── Data in this exercise ──

/-- R447, R448: an accepted command of the TOPO and LINK groups completes: the coordinate is stored once, a good plan is loaded, states are reported, the
links named are enabled or disabled, an Eyelet's commissioning assignment is restored. -/
def Obligations.TopologyCommandsComplete : Prop :=
  (∀ (s : State) (ch seq pod board slot : Nat) (p : Bytes), s.hw.takes 0x0500 ch seq p [pod, board, slot] [] → pod ≤ 31 → board ≤ 63 → slot ≤ 15 →
    let a := s.hw.asked 0x0500 ch seq p
    a.flag F.TOPO_VALID = false →
    let t := (List.range 64).foldl (fun h l => if h.lkState l = lsIDENTIFY || h.lkState l = lsHELD then h.identStart l else h)
      ((((a.set F.TOPO_VALID 1).set F.TOPO_POD pod).set F.TOPO_BOARD board).set F.TOPO_SLOT slot)
    exec (.topoSetCoord ch seq p) s = s.answers ch t ⟨0, pack [u16 t.myChip] [], 0⟩) ∧
  (∀ (s : State) (ch seq addr n : Nat) (p b : Bytes) (h : Hw), s.hw.takes 0x0501 ch seq p [addr, n] [] → 0 < n →
    let a := s.hw.asked 0x0501 ch seq p
    inHbm addr → ((List.range (n / 4096 + 2)).all (fun i => a.hbmMapped (min (addr + 4096 * i) (addr + n - 1)) 1)) →
    a.flag F.TOPO_CFG_ENABLE = false → a.flag F.TOPO_VALID → a.readLocal addr n = (h, b, false) → h.planCheck (parsePlan b) = 0 →
    0x400 + 16 * ((parsePlan b).nRanks + (parsePlan b).nSpares) ≤ n →
    let t := h.planLoad (parsePlan b)
    exec (.topoLoadPlan ch seq p) s = s.answers ch t ⟨0, (parsePlan b).digest ++ natLE 2 (t.get F.MY_RANK) ++ natLE 1 (t.get F.IS_SPARE), 0⟩) ∧
  (∀ (s : State) (ch seq : Nat) (p : Bytes), s.hw.takes 0x0502 ch seq p [] [] →
    let a := s.hw.asked 0x0502 ch seq p
    let n (st : Nat) : Nat := ((List.range 64).filter (fun l => a.lkState l = st)).length
    exec (.topoStatus ch seq p) s = s.answers ch a ⟨0, pack [u8 (a.get F.TOPO_STATE), u8 (n lsUP), u8 (n lsHELD), u8 (n lsDARK), u64 a.shortMask] [], 0⟩) ∧
  (∀ (s : State) (ch seq chip i : Nat) (p : Bytes) (g : Plan), s.hw.takes 0x0503 ch seq p [chip] [] →
    let a := s.hw.asked 0x0503 ch seq p
    a.topo.plan = some g → g.find chip = some i →
    exec (.topoPeer ch seq p) s = s.answers ch a ⟨0, pack [u64 (a.get (F.PEER_ENTRY i))] [], 0⟩) ∧
  (∀ (s : State) (ch seq mask en : Nat) (p : Bytes), s.hw.takes 0x0600 ch seq p [mask, en] [] →
    let t := (List.range 64).foldl (fun h l => if mask.testBit l then effLinkEnWrite l (en.testBit l) h else h) (s.hw.asked 0x0600 ch seq p)
    exec (.linkEnable ch seq p) s = s.answers ch t ⟨0, pack [u64 ((List.range 64).foldl (fun m l => m + t.get (F.LINK_EN l) * 2 ^ l) 0)] [], 0⟩) ∧
  (∀ (s : State) (ch seq l : Nat) (p : Bytes), s.hw.takes 0x0601 ch seq p [l] [] → l < 64 →
    let a := s.hw.asked 0x0601 ch seq p
    exec (.linkStatus ch seq p) s = s.answers ch a ⟨0, pack [u32 (a.linkWord l), u16 (a.get (F.LNK_PEER_CHIP l)), u64 (a.get (F.LNK_LANE_MAP l)),
      u64 (a.get (F.RX_MARGIN l)), u32 (a.get (F.TX_MARGIN l))] [], 0⟩) ∧
  (∀ (s : State) (ch seq e : Nat) (p : Bytes), s.hw.takes 0x0602 ch seq p [e] [] → e < 8 →
    let a := s.hw.asked 0x0602 ch seq p
    ((List.range 8).all (fun k => a.lkState (8 * e + k) = lsOFF)) → (a.cfgDrop (· = 0x20 + e)).get (F.EYE_STATE e) ≠ 0 →
    exec (.linkLaserFactory ch seq p) s = s.answers ch ((a.cfgDrop (· = 0x20 + e)).eyeAssign e) ⟨0, [], 0⟩)

/-- R449 to R451, R249 to R257: an accepted command of the MEM group on channels and stacks completes: retrain, margin scan and map-out start under a new
OP_ID, results and states are reported, regions are given and freed. -/
def Obligations.StackCommandsComplete : Prop :=
  (∀ (s : State) (ch seq k c : Nat) (p : Bytes), s.hw.takes 0x0700 ch seq p [k, c] [] → k < 16 → c < 32 →
    let a := s.hw.asked 0x0700 ch seq p
    a.retrainRuns k c = false → a.chOnline k c →
    exec (.memRetrain ch seq p) s = s.answers ch (a.newOp.1.retrainTrigger k c a.mb.nextOp) ⟨0, [], a.mb.nextOp⟩) ∧
  (∀ (s : State) (ch seq k c m f l : Nat) (p : Bytes), s.hw.takes 0x0701 ch seq p [k, c, m, 0, f, l] [] → k < 16 → c < 32 → m < 3 →
    (marginRange m).1 ≤ s8 f → s8 l ≤ (marginRange m).2 → s8 f ≤ s8 l →
    let a := s.hw.asked 0x0701 ch seq p
    (a.hbm.scans.all (fun x => x.stack ≠ k)) → a.chOnline k c →
    let t := a.newOp.1
    exec (.memMargin ch seq p) s = s.answers ch { t with hbm := { t.hbm with scans := t.hbm.scans ++
      [⟨k, c, m, (List.range (s8 l - s8 f + 1).toNat).map (fun (i : Nat) => s8 f + (i : Int)), [], a.mb.nextOp⟩] } } ⟨0, [], a.mb.nextOp⟩) ∧
  (∀ (s : State) (ch seq k c i : Nat) (p : Bytes) (x : Scan) (off : Int) (lanes : List Nat), s.hw.takes 0x0702 ch seq p [k, c, i] [] → k < 16 → c < 32 →
    let a := s.hw.asked 0x0702 ch seq p
    a.hbm.scanRes.find? (fun x => x.stack = k && x.ch = c) = some x → x.done[i]? = some (off, lanes) →
    exec (.memMarginResult ch seq p) s = s.answers ch a ⟨0, pack ([u8 (twos 8 off), u8 x.param] ++ lanes.map u16) [], 0⟩) ∧
  (∀ (s : State) (ch seq k st : Nat) (p : Bytes), s.hw.takes 0x0703 ch seq p [k, st] [] → k < 16 →
    let a := s.hw.asked 0x0703 ch seq p
    (st = 4 ∧ a.get (F.STK_STATE k) = 2 ∧ a.stackUsed k = false) ∨
      (st = 2 ∧ a.get (F.STK_STATE k) = 4 ∧ a.hbm.scans.all (fun x => !(x.stack = k && x.param = 3))) →
    exec (.memStackState ch seq p) s = s.answers ch (a.set (F.STK_STATE k) st) ⟨0, [], 0⟩) ∧
  (∀ (s : State) (ch seq k c : Nat) (p : Bytes), s.hw.takes 0x0704 ch seq p [k, c] [] → k < 16 → c < 32 →
    let a := s.hw.asked 0x0704 ch seq p
    a.hbm.mapout.find? k = none → a.mapoutRefusal k c = 0 →
    exec (.memMapout ch seq p) s = s.answers ch (a.newOp.1.mapoutStart k c a.mb.nextOp) ⟨0, [], a.mb.nextOp⟩) ∧
  (∀ (s : State) (ch seq k : Nat) (p : Bytes), s.hw.takes 0x0705 ch seq p [k] [] → k < 16 →
    let a := s.hw.asked 0x0705 ch seq p
    a.get (F.STK_STATE k) = 4 → exec (.memMapoutClear ch seq p) s = s.answers ch (a.cfgDrop (· = 0x10 + k)) ⟨0, [], 0⟩) ∧
  (∀ (s : State) (ch seq k n b : Nat) (p : Bytes) (t : Hw), s.hw.takes 0x0706 ch seq p [0, k, n] [] → k < 16 → 0 < n → n % 0x10000 = 0 →
    (s.hw.asked 0x0706 ch seq p).allocRegion (some k) n = (t, some b) →
    exec (.memRegion ch seq p) s = s.answers ch t ⟨0, pack [u64 b] [], 0⟩) ∧
  (∀ (s : State) (ch seq k v r : Nat) (p : Bytes), s.hw.takes 0x0706 ch seq p [1, k, v] [] → k < 16 →
    let a := s.hw.asked 0x0706 ch seq p
    (List.range 1024).find? (fun r => a.get (F.REG_SIZE r) ≠ 0 && a.get (F.REG_BASE r) = v) = some r →
    exec (.memRegion ch seq p) s = s.answers ch ((a.set (F.REG_SIZE r) 0).set (F.REG_BASE r) 0) ⟨0, pack [u64 v] [], 0⟩)

/-- R271 to R274, R292, R450: an accepted command of the MEM group on mappings completes: a range is mapped to local memory, a peer window or a host window,
or unmapped with the acknowledgement left to the end of the invalidation, windows and lent ranges are set and cleared, a fault is answered. -/
def Obligations.MappingCommandsComplete : Prop :=
  (∀ (s : State) (ch seq va n addr win tgt fl : Nat) (p : Bytes) (t : Hw), s.hw.takes 0x0707 ch seq p [va, n, addr, win, tgt, fl] [] → va % 0x10000 = 0 →
    n % 0x10000 = 0 → addr % 0x10000 = 0 → 0 < n → va + n ≤ 2 ^ 52 → addr + n ≤ 2 ^ 52 → tgt ≤ 2 → fl ≤ 7 → win ≤ 4095 →
    let a := s.hw.asked 0x0707 ch seq p
    let sp := if tgt = 0 then spadPart addr n else (0, 0)
    (tgt = 0 → win = 0 ∧ a.rangeMapped addr n ∧ a.inReserve addr n = false) → a.spadTaken sp.1 sp.2 = false →
    a.objsAt va n = false → a.mmuRoot ≠ 0 → a.pagesIn (pageFuel n) va n = [] →
    a.mapRange (pageFuel n) va addr n (fun pa => mkLeaf tgt win pa (bitOf fl 0) (bitOf fl 1) (bitOf fl 2)) = (t, true) →
    let b := t.invalRange va n
    exec (.memMap ch seq p) s = s.answers ch (if sp.2 = 0 then b else { b with spad := { b.spad with mapped := b.spad.mapped ++ [sp] } }) ⟨0, [], 0⟩) ∧
  (∀ (s : State) (ch seq va n : Nat) (p : Bytes) (t u : Hw), s.hw.takes 0x0708 ch seq p [va, n] [] → va % 0x10000 = 0 → n % 0x10000 = 0 → 0 < n → va + n ≤ 2 ^ 52 →
    let a := s.hw.asked 0x0708 ch seq p
    a.mmuRoot ≠ 0 → ((a.pagesIn (pageFuel n) va n).any (fun g => !a.objsAt g.1 g.2.2)) → a.objsAt va n = false → a.splitLeaf va = (t, true) →
    t.splitLeaf (va + n) = (u, true) →
    let w := u.unmapRange (pageFuel n) va n
    let m := (a.pagesIn (pageFuel n) va n).foldl (fun m g => match g.2.1 with
      | some pa => cutRange m pa g.2.2
      | none => m) w.spad.mapped
    exec (.memUnmap ch seq p) s =
      s.owes (({ w with spad := { w.spad with mapped := m } } : Hw).invalStart ⟨va / 0x10000, n / 0x10000, false, some ch⟩)) ∧
  (∀ (s : State) (ch seq w chip base n : Nat) (p : Bytes), s.hw.takes 0x0709 ch seq p [w, chip, base, n] [] → w ≤ 4095 →
    let a := s.hw.asked 0x0709 ch seq p
    (n = 0 → exec (.memPeerWindow ch seq p) s = s.answers ch (((a.set (F.PW_CHIP w) 0).set (F.PW_BASE w) 0).set (F.PW_SIZE w) 0) ⟨0, [], 0⟩) ∧
    (0 < n → chip ≤ 32767 → base + n ≤ spadBase → a.solo = false ∨ a.cabled chip →
      exec (.memPeerWindow ch seq p) s = s.answers ch (((a.set (F.PW_CHIP w) chip).set (F.PW_BASE w) base).set (F.PW_SIZE w) n) ⟨0, [], 0⟩)) ∧
  (∀ (s : State) (ch seq w base n : Nat) (p : Bytes), s.hw.takes 0x070A ch seq p [w, base, n] [] → w ≤ 4095 → base + n ≤ 2 ^ 64 →
    let a := s.hw.asked 0x070A ch seq p
    a.solo = false →
    (n = 0 → exec (.memHostWindow ch seq p) s = s.answers ch ((a.set (F.HW_PCIE_BASE w) 0).set (F.HW_SIZE w) 0) ⟨0, [], 0⟩) ∧
    (0 < n → exec (.memHostWindow ch seq p) s = s.answers ch ((a.set (F.HW_PCIE_BASE w) base).set (F.HW_SIZE w) n) ⟨0, [], 0⟩)) ∧
  (∀ (s : State) (ch seq i chip wr base n : Nat) (p : Bytes), s.hw.takes 0x070B ch seq p [i, chip, wr, base, n] [] → i ≤ 255 → wr ≤ 1 →
    let a := s.hw.asked 0x070B ch seq p
    (n = 0 → exec (.memLend ch seq p) s =
      s.answers ch ((((a.set (F.LEND_WR i) 0).set (F.LEND_CHIP i) 0).set (F.LEND_BASE i) 0).set (F.LEND_SIZE i) 0) ⟨0, [], 0⟩) ∧
    (0 < n → chip ≤ 32767 → base + n ≤ spadBase + 4 * panelSize →
      a.flag F.GUEST_VALID = false ∨ (∀ k < 16, base + n ≤ k * stackSize ∨ k * stackSize + a.liningExt ≤ base) →
      exec (.memLend ch seq p) s =
        s.answers ch ((((a.set (F.LEND_WR i) wr).set (F.LEND_CHIP i) chip).set (F.LEND_BASE i) base).set (F.LEND_SIZE i) n) ⟨0, [], 0⟩)) ∧
  (∀ (s : State) (ch seq page n : Nat) (p : Bytes), s.hw.takes 0x070C ch seq p [page, n] [] → page < 2 ^ 36 →
    exec (.memInval ch seq p) s = s.owes ((s.hw.asked 0x070C ch seq p).invalStart ⟨page, n, n = 0xFFFFFFFF, some ch⟩)) ∧
  (∀ (s : State) (ch seq id act : Nat) (p : Bytes), s.hw.takes 0x070D ch seq p [id, act] [] → act = 1 ∨ act = 2 →
    let t := (s.hw.asked 0x070D ch seq p).respond id (act = 1)
    exec (.memFaultResp ch seq p) s = s.answers ch t.1 ⟨0, pack [u8 t.2] [], 0⟩)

───

### Task requirements:
Scan the listing above for the line that has "or unmapped with", then copy exactly from that line through the line that has "a.objsAt va n = false → a.mmuRoot".

### Reply:
or unmapped with the acknowledgement left to the end of the invalidation, windows and lent ranges are set and cleared, a fault is answered. -/
def Obligations.MappingCommandsComplete : Prop :=
  (∀ (s : State) (ch seq va n addr win tgt fl : Nat) (p : Bytes) (t : Hw), s.hw.takes 0x0707 ch seq p [va, n, addr, win, tgt, fl] [] → va % 0x10000 = 0 →
    n % 0x10000 = 0 → addr % 0x10000 = 0 → 0 < n → va + n ≤ 2 ^ 52 → addr + n ≤ 2 ^ 52 → tgt ≤ 2 → fl ≤ 7 → win ≤ 4095 →
    let a := s.hw.asked 0x0707 ch seq p
    let sp := if tgt = 0 then spadPart addr n else (0, 0)
    (tgt = 0 → win = 0 ∧ a.rangeMapped addr n ∧ a.inReserve addr n = false) → a.spadTaken sp.1 sp.2 = false →
    a.objsAt va n = false → a.mmuRoot ≠ 0 → a.pagesIn (pageFuel n) va n = [] →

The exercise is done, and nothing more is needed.